The article goes on to describe the pressure that Trump and his chief of staff Mark Meadows are putting on the CDC, the FDA, and the NIH to accelerate the approval of a vaccine before November 3, election day. Pence has been assigned the job of smooth-talking the governors and assuring them that a vaccination will soon be available. Meanwhile, the politicization of the vaccine approval process has caused a decline in the proportion of the public that is willing to take a new vaccine if it becomes available.
Trump and his close advisor Scott Atlas have pointed to the Great Barrington Declaration as evidence for their views; it was allegedly signed by 15,000 scientists. However, the Daily Beast was able to scrutinize some of the signers, and among them were obviously fake names.

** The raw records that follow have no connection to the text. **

-- ==== Sys2Proof/Machine/Sluice.lean ====
section
/-!
DEFINITION. Sys2Proof/Machine/Sluice.lean: the Sluice's lane pairs, cells and link codes, telemetry, harvest records
and time messages (R453 to R472). Direction 0 is F to H, 1 is H to F.
-/
namespace Sys2Proof.Machine

def slPg : Nat := 0x150
def shPg : Nat := 0x1040
def State.slSet (s : State) (f : SlState → SlState) : State := { s with sl := f s.sl }

/-! Lane pairs (R455, R456). -/

def setPairState (i st : Nat) (s : State) : State :=
  (s.wr rSL_PSTAT (bitsSet (s.rd rSL_PSTAT) (4 * i) 4 st)).wr rSH_PSTAT (bitsSet (s.rd rSH_PSTAT) (4 * i) 4 st)

/-- A TIME message that waited less than 10 us for a pair starts when one is UP (R464). -/
def timeStart (s : State) : State :=
  match s.sl.timeWait with
  | none => s
  | some f =>
    let s := s.slSet fun l => { l with timeWait := none }
    if fcycOf s ≤ f + 15360 then
      slSend 0 (.timeF (fcycOf s) (angleOf s) (tickNo s) (rateOf s) (s.fld fTB_N) ((s.rd rTB_STAT).toNat % 256)) s
    else s

/-- The Sluice comes up (R456, R464): EV_LOST with the number of records dropped, and the count clears. -/
def sluiceUp (s : State) : State :=
  let s := post shPg 3 1 0 0 0 (post slPg 3 1 0 0 0 s)
  let n := s.sl.evLost
  let s := if n = 0 then s
    else (postEvent ⟨slPg, 4, 2⟩ (bytesOfNat 4 n ++ List.replicate 12 0) s).setFld fSL_EVDROP 0
  timeStart (s.slSet fun l => { l with evLost := 0 })

/-- The last pair leaves UP (R456, R511). -/
def sluiceDown (s : State) : State :=
  post shPg 2 3 0 0 0 (post slPg 2 3 0 0 0 (s.setFlag fPWR_STAT_HDIP false))

/-- A pair leaves UP: the cells on its lanes are lost, and a lone pair sends one copy (R457). -/
def lanesFall (i : Nat) (s : State) : State :=
  s.slSet fun l => { l with lanes := { l.lanes with
    fly := storeSet none (storeSet none l.lanes.fly i none) (4 + i) none,
    again := if (slUpPairs s).length < 2 then [] else l.lanes.again } }

/-- A pair changes state: PAIR_UP, PAIR_DOWN, SLUICE_UP and SLUICE_DOWN on both dies (R456). -/
def pairTo (i st : Nat) (s : State) : State :=
  let was := slPair s i
  let up := slUp s
  let s := setPairState i st s
  let s := if st = 0 ∧ was ≠ 0 then
      s.slSet fun l => { l with fell := storeSet 0 l.fell i (if was = 4 then 0 else fcycOf s + 1) }
    else s
  let s := if was = 3 ∧ st ≠ 3 then lanesFall i s else s
  let s := if st = 3 then slLaunch 1 (slLaunch 0 s) else s
  let s := if st = 3 ∧ was ≠ 3 then post shPg 1 1 i 0 0 (post slPg 1 1 i 0 0 s)
    else if was = 3 ∧ st ≠ 3 then post shPg 0 2 i 0 0 (post slPg 0 2 i 0 0 s) else s
  if up = false ∧ slUp s then sluiceUp s else if up ∧ slUp s = false then sluiceDown s else s

/-- 10 us have not passed since a fall to DOWN at the given stamp, which is 0 where there was none (R455). -/
def rests (s : State) (fell : Nat) : Bool := fell != 0 && decide (fcycOf s + 1 < fell + 15360)
def pairFell (s : State) (i : Nat) : Nat := storeGet 0 s.sl.fell i

/-- Both dies drive their lanes: the F side in RUN, the H side unless it has stopped its transmitters (R517). A pair that
fell waits 10 us (R455). -/
def pairSignal (i : Nat) (s : State) : State :=
  if slPair s i = 0 ∧ rests s (pairFell s i) = false then pairTo i 1 s else s
def pairLock (i : Nat) (s : State) : State := if slPair s i = 1 then pairTo i 2 s else s
/-- A latency is half the measured round trip, rounded up to a whole ns (R455). -/
def pairMeasure (i rtF rtH : Nat) (s : State) : State :=
  if slPair s i ≠ 2 then s
  else
    let lf := (rtF + 1) / 2
    let lh := (rtH + 1) / 2
    let s := (s.wr rSL_LAT (bitsSet (s.rd rSL_LAT) (8 * i) 8 lh)).wr rSH_LAT (bitsSet (s.rd rSH_LAT) (8 * i) 8 lf)
    if lf ≤ 40 ∧ lh ≤ 40 then pairTo i 3 s else pairTo i 0 s
def pairFall (i : Nat) (s : State) : State := if slPair s i = 3 then pairTo i 0 s else s
/-- 10 us after its fall a pair enters LOCK again (R455). -/
def pairRelock (i : Nat) (s : State) : State :=
  if slPair s i = 0 ∧ pairFell s i ≠ 0 ∧ rests s (pairFell s i) = false then pairTo i 1 s else s

/-- SL_CTRL.PAIRDIS (R455). -/
def pairDisWrite (v : Nat) (s : State) : State :=
  if lockHeld s slPg ∧ v ≠ s.fld fSL_CTRL_PAIRDIS then s.setFlag (fPAGE_STAT_REFUSED slPg) true
  else
    (List.range 4).foldl (fun t i =>
      if natBit v i then (if slPair t i = 4 then t else pairTo i 4 t)
      else if slPair t i = 4 ∧ t.pwr.mode = .run then pairTo i 0 t else t) (s.setFld fSL_CTRL_PAIRDIS v)

/-! Cells (R458 to R460). -/

/-- A delivered cell completes its message with its last part (R459). -/
def takeCell (dir : Nat) (c : SlCell) (s : State) : State :=
  if c.part + 1 = c.parts then
    s.slSet fun l => if dir = 0 then { l with inH := l.inH ++ [c.msg] } else { l with inF := l.inF ++ [c.msg] }
  else s

/-- Held cells that follow in sequence are delivered; at most 64 are held. -/
def takeHeld (dir key : Nat) : Nat → State → State
  | 0, s => s
  | n + 1, s =>
    let r := slRxOf s key
    match r.held.find? fun c => c.seq == r.exp with
    | none => s
    | some c => takeHeld dir key n (takeCell dir c (s.setRx key ⟨(r.exp + 1) % 65536, r.held.erase c⟩))

/-- A good cell at its receiver (R459): in sequence it is delivered, ahead of a gap it is held, otherwise it is a
duplicate. -/
def rxCell (dir key : Nat) (c : SlCell) (s : State) : State :=
  let r := slRxOf s key
  let d := (c.seq + 65536 - r.exp) % 65536
  if d = 0 then takeHeld dir key 64 (takeCell dir c (s.setRx key { r with exp := (r.exp + 1) % 65536 }))
  else if d < 64 ∧ r.held.all (fun x => x.seq != c.seq) then s.setRx key { r with held := r.held ++ [c] }
  else if dir = 1 then s.incFld fSL_DUPDROP
  else s

/-- The cumulative acknowledgement: every cell before the SEQ next expected leaves the sender (R454, R458), whose window
moves on. -/
def ackCells (key : Nat) (s : State) : State :=
  let e := (slRxOf s key).exp
  let t := slTxOf s key
  let cells := t.cells.filter fun c => decide (32768 ≤ (c.seq + 65536 - e) % 65536) == false
  slLaunch (key / 16) ((s.setTx key { t with cells := cells }).slSet fun l => { l with lanes := { l.lanes with
    sent := storeSet 0 l.lanes.sent key (storeGet 0 l.lanes.sent key - (t.cells.length - cells.length)) } })

/-- A cell on pair p with a code violation, a bad CRC or a reserved CTL is discarded (R459); a bad cell counts. -/
def badCell (dir p : Nat) (s : State) : State :=
  let k := if dir = 1 then rSL_CRCERR else rSH_CRCERR
  s.wr k (bitsSet (s.rd k) (8 * p) 8 (satInc 8 (bitsGet (s.rd k) (8 * p) 8)))

/-- The data cell that lane p of a direction carries arrives, good or not, and the lane starts the next (R459, R461). -/
def laneArrive (dir p : Nat) (good : Bool) (s : State) : State :=
  match storeGet none s.sl.lanes.fly (dir * 4 + p) with
  | none => s
  | some x =>
    let s := s.slSet fun l => { l with lanes := { l.lanes with fly := storeSet none l.lanes.fly (dir * 4 + p) none } }
    slLaunch dir (if good then rxCell dir x.1 x.2 s else badCell dir p s)

/-- SLUICE_CELL_RECEIVE on pair p: a data cell, an acknowledgement of a class of the other direction, or a data cell that
carries one. -/
def cellReceive (dir p : Nat) (data : Bool) (ack : Option Nat) (good : Bool) (s : State) : State :=
  if slPair s p ≠ 3 then s
  else
    let s := match ack with
      | some cls => if good then ackCells ((1 - dir) * 16 + cls) s else s
      | none => s
    if data then laneArrive dir p good s else if good then s else badCell dir p s
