-- ==== Sys2Proof/Machine/Rake.lean ====
section
/-!
DEFINITION. Sys2Proof/Machine/Rake.lean: the Rake reflex unit (R256 to R274): the rule and phase tables, the judgement
of a port's tick, latch masks, holds, the emergency input, bank swaps and the self-test.
-/
namespace Sys2Proof.Machine

def rkPg : Nat := 0x100
def State.rkSet (s : State) (f : RakeState → RakeState) : State := { s with rk := f s.rk }

/-- The state of a Brine port beyond its registers. -/
def State.port (s : State) (n : Nat) : BPort := storeGet BPort.reset s.bl.ports n
def State.setPort (s : State) (n : Nat) (p : BPort) : State :=
  { s with bl := { s.bl with ports := storeSet BPort.reset s.bl.ports n p } }

/-! Entries (R256, R257). -/

def actBank (s : State) : Nat := s.fld fRK_STAT_ACTBANK
/-- Rule entry i and phase entry p of physical bank b. -/
def ruleOf (s : State) (b i : Nat) : Nat := (storeGet 0 s.rk.rules (4096 * b + i)).toNat
def phaseOf (s : State) (b p : Nat) : Nat := (storeGet 0 s.rk.phases (512 * b + p)).toNat
def ruleUe (s : State) (b i : Nat) : Bool := storeGet false s.rk.ueRule (4096 * b + i)
def phaseUe (s : State) (b p : Nat) : Bool := storeGet false s.rk.uePhase (512 * b + p)

def rkValid (e : Nat) : Bool := natBit e 127
def rkScope (e : Nat) : Nat := natBits e 125 2
def rkEvt (e : Nat) : Bool := natBit e 124
def rkLatch (e : Nat) : Bool := natBit e 123
def rkAct (e : Nat) : Nat := natBits e 121 2
def rkDyn (e : Nat) : Bool := natBit e 120
def rkField (e : Nat) : Nat := natBits e 116 4
def rkCond (e : Nat) : Nat := natBits e 112 4
def rkPersist (e : Nat) : Nat := natBits e 108 4
def rkAmask (e : Nat) : Nat := natBits e 80 16

/-- A malformed entry: a reserved COND or a reserved bit (R257, R271). -/
def rkBad (ph : Bool) (e : Nat) : Bool :=
  if ph then natBits e 100 28 != 0 else natBits e 96 12 != 0 || natBits e 32 48 != 0 || decide (10 ≤ rkCond e)

/-- An entry of phase p in bank b reads uncorrectable: its phase is held with SAFE taken as zero (R271). -/
def entryUe (s : State) (b p : Nat) : Bool := phaseUe s b p || (List.range 8).any fun j => ruleUe s b (8 * p + j)
def phSafe (s : State) (b p : Nat) : Nat := if entryUe s b p then 0 else natBits (phaseOf s b p) 0 48
def phAlt (s : State) (b p : Nat) : Nat := if phaseUe s b p then 0 else natBits (phaseOf s b p) 48 48
def phGroup (s : State) (b p : Nat) : Nat := if phaseUe s b p then 0 else natBits (phaseOf s b p) 96 4

/-- Phase q receives the action of a rule of phase p (R262, R271). -/
def receives (s : State) (b e p q : Nat) : Bool :=
  match rkScope e with
  | 0 => q == p
  | 1 => q / 8 == p / 8
  | 2 => if phaseUe s b p then q == p else phGroup s b q == phGroup s b p
  | _ => true

/-! Holds (R267). -/

/-- SAFE_HOLD is posted once at the start of a hold. -/
def safeHold (cause subj tag tick : Nat) (s : State) : State :=
  postEvent ⟨rkPg, 4, 2⟩ (bytesOfNat 2 subj ++ bytesOfNat 2 cause ++ bytesOfNat 4 tag ++ bytesOfNat 8 tick) s

def addHold (h : Hold) (tag : Nat) (s : State) : State :=
  safeHold h.cause h.subj tag h.first (s.rkSet fun r => { r with holds := r.holds ++ [h] })

/-- The holds that satisfy `p` end before the frame of tick t. -/
def Hold.until (h : Hold) (t : Nat) : Hold := { h with stop := some (match h.stop with | some u => min t u | none => t) }
def endHolds (p : Hold → Bool) (t : Nat) (s : State) : State :=
  s.rkSet fun r => { r with holds := r.holds.map fun h => if p h then h.until t else h }

def Hold.active (h : Hold) (t : Nat) : Bool :=
  decide (h.first ≤ t) && (match h.stop with | some u => decide (t < u) | none => true)

def dynBase (s : State) : Nat := s.fld fRK_DBASE * 8192
def dynAddr (s : State) (b p : Nat) : Nat := dynBase s + 4096 * b + 8 * p

/-- A dynamic word of phase p was read uncorrectable and has not been rewritten (R266). -/
def dynBad (s : State) (p : Nat) : Bool :=
  [0, 1].any fun b => storeGet false s.rk.dynUe (512 * b + p) && salBad s (dynAddr s b p) 8

/-- The fields of phase p that hold requests name in the frame of tick t (R267): those under DYN_UE until the word is
rewritten; BROWNOUT names all fields of every phase. -/
def heldFields (s : State) (p t : Nat) : Nat :=
  s.rk.holds.foldl (fun m h =>
      if h.active t && decide (h.lo ≤ p) && decide (p < h.lo + h.n) && (h.cause != 4 || dynBad s h.subj) then Nat.lor m h.mask
      else m)
    (if s.flag fBWCTL_HOLD && s.flag fPWR_STAT_BELOW then 0xFFFF else 0)

/-! Judgement (R258 to R262). -/

/-- Sample field f of local phase l in the 80 bytes of a sample frame (R231, R233). -/
def sampleField (fr : List Byte) (l f : Nat) : Int :=
  if f < 4 then signedOf 16 (numAt fr (8 + 8 * l + 2 * f) 2)
  else if f < 8 then signedOf 16 (numAt fr (72 + 2 * (f - 4)) 2)
  else 0

/-- What a rule of local phase l sees of its port's tick: the used frame, the frame judged in the previous tick, and the
count of consecutive ticks without a valid frame. -/
structure Judged where
  frame : Option (List Byte)
  prev : Option (List Byte)
  miss : Nat
deriving DecidableEq, Repr

/-- The condition of a rule (R258). -/
def rkHolds (e l : Nat) (t1 t2 : Int) (v : Judged) : Bool :=
  match v.frame with
  | none => rkCond e == 9 && decide (t1 ≤ v.miss)
  | some fr =>
    let x := sampleField fr l (rkField e)
    let xp := v.prev.map fun q => sampleField q l (rkField e)
    match rkCond e with
    | 0 => decide (t1 < x)
    | 1 => decide (x < t1)
    | 2 => decide (x < t1) || decide (t2 < x)
    | 3 => decide (t1 ≤ x) && decide (x ≤ t2)
    | 4 => decide (t1 < x.natAbs)
    | 5 => match xp with | some y => decide (t1 < x - y) | none => false
    | 6 => match xp with | some y => decide (t1 < y - x) | none => false
    | 7 => natBit (numAt fr 5 1) l
    | 8 => Nat.land (numAt fr 4 1) (wrapTo 8 t1) != 0
    | _ => false

/-- The thresholds of a rule of phase p (R257, R265). -/
def rkT1 (s : State) (e p : Nat) : Int :=
  signedOf 16 (if rkDyn e then natBits (storeGet 0 s.rk.dyn p) 0 16 else natBits e 0 16)
def rkT2 (s : State) (e p : Nat) : Int :=
  signedOf 16 (if rkDyn e then natBits (storeGet 0 s.rk.dyn p) 16 16 else natBits e 16 16)

/-- This tick's dynamic read found the word of phase p uncorrectable: it has no thresholds in this tick (log 139). -/
def dynNone (s : State) (p : Nat) : Bool := storeGet false s.rk.dynUe (512 * (tickNo s % 2) + p)

/-- Rule i of the ACTIVE bank is evaluated in this tick (R259, R264, R266, R271). -/
def ruleRuns (s : State) (i : Nat) (v : Judged) : Bool :=
  let e := ruleOf s (actBank s) i
  s.rk.enEff && rkValid e && !ruleUe s (actBank s) i && !dynBad s (i / 8) && !(rkDyn e && dynNone s (i / 8)) &&
    (v.frame.isSome || rkCond e == 9)

/-- A latching rule that is tripped sets the latch masks of its receiving phases (R262). -/
def latchTrip (e p : Nat) (s : State) : State :=
  let b := actBank s
  let qs := if rkScope e = 0 then [p] else (List.range 512).filter fun q => receives s b e p q
  let put := fun (l : List (Nat × Nat)) => qs.foldl (fun m q => storeSet 0 m q (Nat.lor (storeGet 0 m q) (rkAmask e))) l
  match rkAct e with
  | 1 => s.rkSet fun r => { r with lmin := put r.lmin }
  | 2 => s.rkSet fun r => { r with lalt := put r.lalt }
  | 3 => s.rkSet fun r => { r with lsafe := put r.lsafe }
  | _ => s

/-- A value that the spec does not state is free (log 5). -/
def orFree (o : Option Int) (s : State) : Nat × State :=
  match o with
  | some x => (wrapTo 16 x, s)
  | none => (s.freeVal % 65536, s.stepFree)

/-- The first tick of a trip (R261, R274): the counters, the last trip, and a record unless the phase has posted one in
this tick. -/
def newTrip (e i l : Nat) (v : Judged) (s : State) : State :=
  let p := i / 8
  let f := orFree (v.frame.map fun fr => sampleField fr l (rkField e)) s
  let g := orFree (v.prev.map fun fr => sampleField fr l (rkField e)) f.2
  let s := (g.2.incFld fRK_TRIPS).wr rRK_LASTTRIP (BitVec.ofNat 32 (p * 2 ^ 16 + i))
  let s := s.wr rRK_LASTVAL (BitVec.ofNat 32 (g.1 * 2 ^ 16 + f.1))
  if rkEvt e = false then s
  else if storeGet 0 s.rk.posted p = tickNo s + 1 then s.incFld fRK_EVDROP
  else
    postEvent ⟨rkPg, 0, 2⟩ (bytesOfNat 2 p ++ bytesOfNat 2 i ++ bytesOfNat 2 f.1 ++ bytesOfNat 2 g.1 ++
        bytesOfNat 8 (tickNo s))
      (s.rkSet fun r => { r with posted := storeSet 0 r.posted p (tickNo s + 1) })

/-- Rule i in this tick (R260, R261). -/
def judgeRule (i : Nat) (v : Judged) (s : State) : State :=
  if ruleRuns s i v = false then s
  else
    let e := ruleOf s (actBank s) i
    let l := i / 8 % 8
    let h := rkHolds e l (rkT1 s e (i / 8)) (rkT2 s e (i / 8)) v
    let n := if h then min (storeGet 0 s.rk.cnt i + 1) (rkPersist e + 1) else 0
    let was := storeGet false s.rk.trip i
    let now := if rkCond e = 9 then h else n == rkPersist e + 1
    let s := s.rkSet fun r => { r with cnt := storeSet 0 r.cnt i n, trip := storeSet false r.trip i now }
    let s := if now && rkLatch e then latchTrip e (i / 8) s else s
    if now && !was then newTrip e i l v s else s

/-- The Rake judges port n's tick (R259); the decision took `lat` ns, counted without a valid frame from 448 ns of the
tick, the latest last symbol (R230, R268, log 138). -/
def judgePort (n : Nat) (v : Judged) (lat : Nat) (s0 : State) : State :=
  let s := if frozen s0 rkPg then s0 else (List.range 64).foldl (fun t k => judgeRule (64 * n + k) v t) s0
  if frozen s0 rkPg then s
  else
    let s := s.setFld fRK_MAXLAT (max (s.fld fRK_MAXLAT) (min 255 lat))
    if lat ≤ 96 then s
    else
      let s := setPost fRK_STAT_LATE rkPg 6 3 n 0 lat s
      if s.rk.holds.any fun h => h.cause == 8 && h.subj == n && h.stop.isNone then s
      else addHold ⟨8, n, 0, 8 * n, 8, 0xFFFF, tickNo s + 1, none⟩ 0 s

/-! The command frame (R263). -/

/-- Low bit and width of command field f in a phase block (R240). -/
def cmdSpan (f : Nat) : Nat × Nat :=
  match f with
  | 0 => (0, 12) | 1 => (12, 8) | 2 => (20, 6) | 3 => (26, 4) | 4 => (30, 1) | 5 => (31, 1) | 6 => (32, 1) | 7 => (33, 1)
  | 8 => (34, 3) | 9 => (37, 3) | 10 => (40, 1) | 11 => (41, 1) | 12 => (42, 2) | 13 => (44, 2) | 14 => (46, 1)
  | _ => (47, 1)

def cmdField (blk f : Nat) : Nat := natBits blk (cmdSpan f).1 (cmdSpan f).2

/-- A phase block whose field f is `g f`. -/
def cmdBlock (g : Nat → Nat) : Nat := (List.range 16).foldl (fun a f => a + g f % 2 ^ (cmdSpan f).2 * 2 ^ (cmdSpan f).1) 0

/-- The fields of one phase that each source of R263 names in a frame. -/
structure Ovr where
  min : Nat
  alt : Nat
  safe : Nat
  hold : Nat
  em : Bool
deriving DecidableEq, Repr

/-- AMASK of the tripped rules of the ACTIVE bank with action `act` that phase q receives. -/
def tripMask (s : State) (act q : Nat) : Nat :=
  let b := actBank s
  s.rk.trip.foldl (fun m t =>
    let e := ruleOf s b t.1
    if t.2 && rkAct e == act && receives s b e (t.1 / 8) q then Nat.lor m (rkAmask e) else m) 0

/-- The sources of phase q's block in the frame of tick t (R262 to R264, R273). A self-test's masks are min + 2^16 alt +
2^32 safe. -/
def ovrOf (s : State) (q t : Nat) (test : Nat) : Ovr :=
  let live := fun act => if s.rk.enEff then tripMask s act q else 0
  ⟨Nat.lor (Nat.lor (live 1) (storeGet 0 s.rk.lmin q)) (natBits test 0 16),
   Nat.lor (Nat.lor (live 2) (storeGet 0 s.rk.lalt q)) (natBits test 16 16),
   Nat.lor (Nat.lor (live 3) (storeGet 0 s.rk.lsafe q)) (natBits test 32 16),
   heldFields s q t, s.flag fRK_STAT_EMERG⟩

/-- The value of field f under the sources (R263). -/
def ovrField (o : Ovr) (alt safe blk f : Nat) : Nat :=
  if o.em then 0
  else if natBit o.hold f || natBit o.safe f then cmdField safe f
  else if natBit o.alt f then cmdField alt f
  else if natBit o.min f then min (cmdField blk f) (cmdField alt f)
  else cmdField blk f

def ovrBlock (o : Ovr) (alt safe blk : Nat) : Nat := cmdBlock (ovrField o alt safe blk)

/-- Overridden fields and highest source, coded as RK_POVR (R274). -/
def ovrCode (o : Ovr) : Nat :=
  if o.em then 5 * 2 ^ 16 + 0xFFFF
  else
    let m := Nat.lor (Nat.lor o.min o.alt) (Nat.lor o.safe o.hold)
    m + 2 ^ 16 * (if o.hold ≠ 0 then 4 else if o.safe ≠ 0 then 3 else if o.alt ≠ 0 then 2 else if o.min ≠ 0 then 1 else 0)

/-! Tick boundary (R262, R264 to R266, R271). -/

def rkSwapDue (s : State) : Bool := s.flag fRK_STAT_SWAPPEND && decide (s.rk.swapAt + 99 ≤ fcycOf s)

/-- The banks swap: counts go to 0, trips end, latch masks are kept (R271). -/
def rkSwap (s : State) : State :=
  let b := actBank s
  post rkPg 1 1 0 0 0
    ((((s.setFld fRK_STAT_ACTBANK (1 - b)).setFlag fRK_STAT_SWAPPEND false)).rkSet fun r => { r with cnt := [], trip := [] })

/-- Requested unlatches take effect. -/
def rkUnlatch (s : State) : State :=
  if s.rk.unlatch.contains 512 then
    s.rkSet fun r => { r with lmin := [], lalt := [], lsafe := [], unlatch := [] }
  else
    let keep := fun (q : Nat) => !s.rk.unlatch.contains q
    s.rkSet fun r => { r with lmin := storeKeep keep r.lmin, lalt := storeKeep keep r.lalt,
                              lsafe := storeKeep keep r.lsafe, unlatch := [] }

/-- A hold of one phase by the Rake itself starts or ends (R266, R271). -/
def phaseHold (cause p : Nat) (bad : Bool) (s : State) : State :=
  let on := s.rk.holds.any fun h => h.cause == cause && h.subj == p && h.stop.isNone
  if bad && !on then addHold ⟨cause, p, 0, p, 1, 0xFFFF, tickNo s, none⟩ 0 s
  else if !bad && on then endHolds (fun h => h.cause == cause && h.subj == p) (tickNo s) s
  else s

/-- The dynamic read of tick n: buffer n mod 2 (R265); words that read uncorrectable hold their phases until they are
rewritten (R266). -/
def dynRead (s : State) : State :=
  let b := tickNo s % 2
  let vals := (List.range 512).foldl (fun m p => storeSet 0 m p (salNum s (dynAddr s b p) 4)) []
  let t := salReadFx 64 (dynAddr s b 0) 4096 s
  let ue := (List.range 512).foldl (fun m p => storeSet false m (512 * b + p) (salBad s (dynAddr s b p) 8)) s.rk.dynUe
  let t := if (List.range 512).any fun p => salBad s (dynAddr s b p) 8 then t.setFlag fRK_STAT_UESEEN true else t
  t.rkSet fun r => { r with dyn := vals, dynUe := ue }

The White House has reportedly embraced a declaration by a group of scientists arguing for a “herd immunity” strategy to deal with America’s coronavirus pandemic—days after the validity of the declaration came under question due to a number of apparently fake names among its expert signatories, including “Dr. Johnny Bananas.” According to The New York Times, on a call convened Monday by the White House, two anonymous administration officials cited the petition, titled The Great Barrington Declaration, which argues that COVID-19 should be allowed to spread through the population. The declaration’s website claims the petition has been signed by more than 15,000 scientists, but, last week, Sky News found dozens of fake names on the list of medical signatories, including Dr. I.P. Freely, Dr. Person Fakename, and Dr. Johnny Bananas.